Amigas e minha ex-namorada indagam-me por que nunca tenho dinheiro. Não, esse texto não é uma revelação. Se me endividei foi pois que caí nas armadilhas do sistema financeiro. Hoje não tenho mais cheque-especial, aperitivo que custa caro. Cartões de crédito estão em dia. Restam dois empréstimos a serem quitados em vinte e quatro meses, onde algumas parcelas já foram pagas. Meu nome segue limpo como sempre. Poucas vezes fui negativado. Minha nota de crédito é boa.

Sem vícios, o que me levou às dívidas foram meus desmandos nas finanças pessoais. Basicamente: gastar mais do que eu ganhava. O problema jamais foi ganhar pouco.

Vendi meu carro há cinco meses. Falta uma parcela. Dentre inúmeros prejuízos, nada se compara à compra do carro, cujo financiamento custou-me parte do meu FGTS inativo, sem o qual não teria conseguido quitar o financiamento. Juros à flôr da pele. Arrancaram-me o couro.

Hoje passo em frente à uma mecânica e me alivio. Já não deixo parte do meu salário para os mecânicos. O mesmo sinto em relação aos postos de combustíveis, cujos gastos com gasolina eram semanais.

Dei esse conselho à Sayuri: não comprar um carro. Indiquei-lhe adquirir dois imóveis e ganhar com locação. Ela recebeu com desesperança tal indicação. Sua carência e a preocupação com o futuro eram detalhes que não me escapavam. 

Mas o que marcou foi uma revelação quanto à solidão que elas vivem. "Ganhamos dinheiro, mas não temos vida social". A carência dói nelas. "A vida é dura". Pensemos: elas têm clientes e poucos amigos. O grau de desconfiança delas é grande. No fim, nós clientes somos os vilões e ainda deixamos nosso dinheiro. Mas nem sempre é assim.

Sayuri não me contou muitas histórias porque não as pedi. Mas houve alguns tira-gostos. Um que chorou o término com a namorada. Outro que perdeu a virgindade aos 40. E até aquele hóspede do hotel que desceu para passar uma camisa e teve cinco minutos com Sayuri. 

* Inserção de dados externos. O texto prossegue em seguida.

-- ==== Sys2Proof/Machine/Protection.lean ====
section
/-! DEFINITION. The write-protection commands: LOCK, UNLOCK, IS_LOCKED, SET_RANGE, CLEAR_RANGE, READ_PROTECTION,
SET_LOCK_MODE, GET_LOCK_MODE, GET_HW_PROTECT (R220 to R250). -/

namespace Sys2Proof.Machine

/-- The new status pair of a block-protect update (R226): the tuple's bits in, all other bits as read. -/
def withTuple (t : RangeTuple) (s1 s2 : Byte) : Byte × Byte :=
  ((s1 &&& ~~~prot1) ||| enc1 t, (s2 &&& ~~~prot2) ||| enc2 t)

/-- The new status pair of a lock-mode update (R242). -/
def withLockBits (p0 p1 : Bool) (s1 s2 : Byte) : Byte × Byte :=
  ((s1 &&& ~~~(0x80 : Byte)) ||| bitAt 7 p0, (s2 &&& ~~~(0x01 : Byte)) ||| bitAt 0 p1)

/-- The tuple CLEAR_RANGE applies (R227). -/
def emptyTuple : RangeTuple := ⟨false, 0, false, false⟩

/-- Claim the bus, update the status registers, release it. -/
def applyUpdate (o : OpSet) (x : Context) (f : Byte → Byte → Byte × Byte) (k : Script) : Script :=
  claim <|
  updateSR o x.cfg.readyPollLimit f fun _ _ =>
  release k

/-- The live status pair, read in one claim span (R230, R231). -/
def liveStatus (o : OpSet) (k : Byte → Byte → Script) : Script :=
  claim <|
  readSR1 o fun s1 =>
  readSR2 o fun s2 =>
  release (k s1 s2)

/-- SET_RANGE (R226). -/
def setRangeScript (k : BitVec 8) (x : Context) : Script :=
  prologue .protection x fun d =>
  match preset k.toNat with
  | none   => .raise .invalidRegionOrRange
  | some t => applyUpdate d.op x (withTuple t) (.done 0)

/-- CLEAR_RANGE (R227). -/
def clearRangeScript (x : Context) : Script :=
  prologue .protection x fun d =>
  applyUpdate d.op x (withTuple emptyTuple) (.done 0)

/-- IS_LOCKED (R230). -/
def isLockedScript (x : Context) : Script :=
  prologue .protection x fun d =>
  liveStatus d.op fun s1 s2 =>
  .done (if nothingProtected (decTuple s1 s2) then 0 else 1)

/-- READ_PROTECTION (R231): `s1 | s2 << 8 | k << 16`. -/
def readProtectionScript (x : Context) : Script :=
  prologue .protection x fun d =>
  liveStatus d.op fun s1 s2 =>
  .done ((0 : BitVec 8) ++ BitVec.ofNat 8 (presetIndex (decTuple s1 s2)) ++ s2 ++ s1)

/-- SET_LOCK_MODE (R242): the range check comes before the confirmation (R355). -/
def setLockModeScript (mode : BitVec 8) (confirm : Bool) (x : Context) : Script :=
  prologue .protection x fun d =>
  match lockModeBits mode.toNat with
  | none => .raise .invalidRegionOrRange
  | some (p0, p1) =>
    require (!(mode == 5 && !confirm)) .permanentLockRequested <|
    applyUpdate d.op x (withLockBits p0 p1) (.done 0)

/-- `HwProbe()` (R250): true for "active". -/
def hwProbe (o : OpSet) (limit : Nat) (k : Bool → Script) : Script :=
  readSR1 o fun s1 =>
  readSR2 o fun s2 =>
  if s1.getLsbD 7 = false then k false
  else
    writeSR o limit (s1 &&& ~~~(0x80 : Byte)) s2 <|
    readSR1 o fun t1 =>
    if t1.getLsbD 7 = true then k true
    else
      writeSR o limit s1 s2 <|
      readSR1 o fun u1 =>
      require ((u1 &&& vmask1) == (s1 &&& vmask1)) .statusWriteVerifyFailed <|
      k false

/-- GET_LOCK_MODE (R245). -/
def getLockModeScript (x : Context) : Script :=
  prologue .protection x fun d =>
  claim <|
  readSR1 d.op fun s1 =>
  readSR2 d.op fun s2 =>
  if s2.getLsbD 0 = true then release (.done (if s1.getLsbD 7 then 5 else 4))
  else if s1.getLsbD 7 = false then release (.done 0)
  else
    hwProbe d.op x.cfg.readyPollLimit fun active =>
    release (.done (if active then 2 else 3))

/-- GET_HW_PROTECT (R250). -/
def getHwProtectScript (x : Context) : Script :=
  prologue .protection x fun d =>
  claim <|
  hwProbe d.op x.cfg.readyPollLimit fun active =>
  release (.done (if active then 1 else 0))

/-- LOCK (R228): SET_RANGE with k = 14. -/
def execLock (s : State) : Host.Outcome State Fault Refusal := runCommand (setRangeScript 14) s

/-- UNLOCK (R229): CLEAR_RANGE. -/
def execUnlock (s : State) : Host.Outcome State Fault Refusal := runCommand clearRangeScript s

/-- IS_LOCKED (R230). -/
def execIsLocked (s : State) : Host.Outcome State Fault Refusal := runCommand isLockedScript s

/-- SET_RANGE (R226). -/
def execSetRange (k : BitVec 8) (s : State) : Host.Outcome State Fault Refusal := runCommand (setRangeScript k) s

/-- CLEAR_RANGE (R227). -/
def execClearRange (s : State) : Host.Outcome State Fault Refusal := runCommand clearRangeScript s

/-- READ_PROTECTION (R231). -/
def execReadProtection (s : State) : Host.Outcome State Fault Refusal := runCommand readProtectionScript s

/-- SET_LOCK_MODE (R242). -/
def execSetLockMode (mode : BitVec 8) (confirm : Bool) (s : State) : Host.Outcome State Fault Refusal :=
  runCommand (setLockModeScript mode confirm) s

/-- GET_LOCK_MODE (R245). -/
def execGetLockMode (s : State) : Host.Outcome State Fault Refusal := runCommand getLockModeScript s

/-- GET_HW_PROTECT (R250). -/
def execGetHwProtect (s : State) : Host.Outcome State Fault Refusal := runCommand getHwProtectScript s

end Sys2Proof.Machine
end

Hoje, madrugada de terça-feira. Há pouco e conversava com Sayuri por meio de  mensagens instantâneas. Prometi retornar no início de outubro. Ela cobrou-me um poema. Os problemas são que não me recordava da promessa e não sou poeta. De forma que, criei uma dívida impagável. Se serve esta crônica, muito bem. 

A esta hora, duas da manhã, como me despedir do leitor? Seria boa noite, bom dia? Não sei. Não importa. Apenas me despeço por agora. 



Suspeitos de amarelo

sexta-feira, julho 05, 2019 · 0 comentários




Catraca da estação Jd. S. Paulo. Metrô. Casal branco de camiseta da "selecinha" brasileira. O homem branco disse algo sobre o Moro para a metroviária, que optou pelo silêncio e simpatia no rosto. Deve ser petista, disse o homem branco de amarelo. E completou: "Pela cara...". Sua esposa nada respondeu, acompanhando-o como provavelmente sempre faz.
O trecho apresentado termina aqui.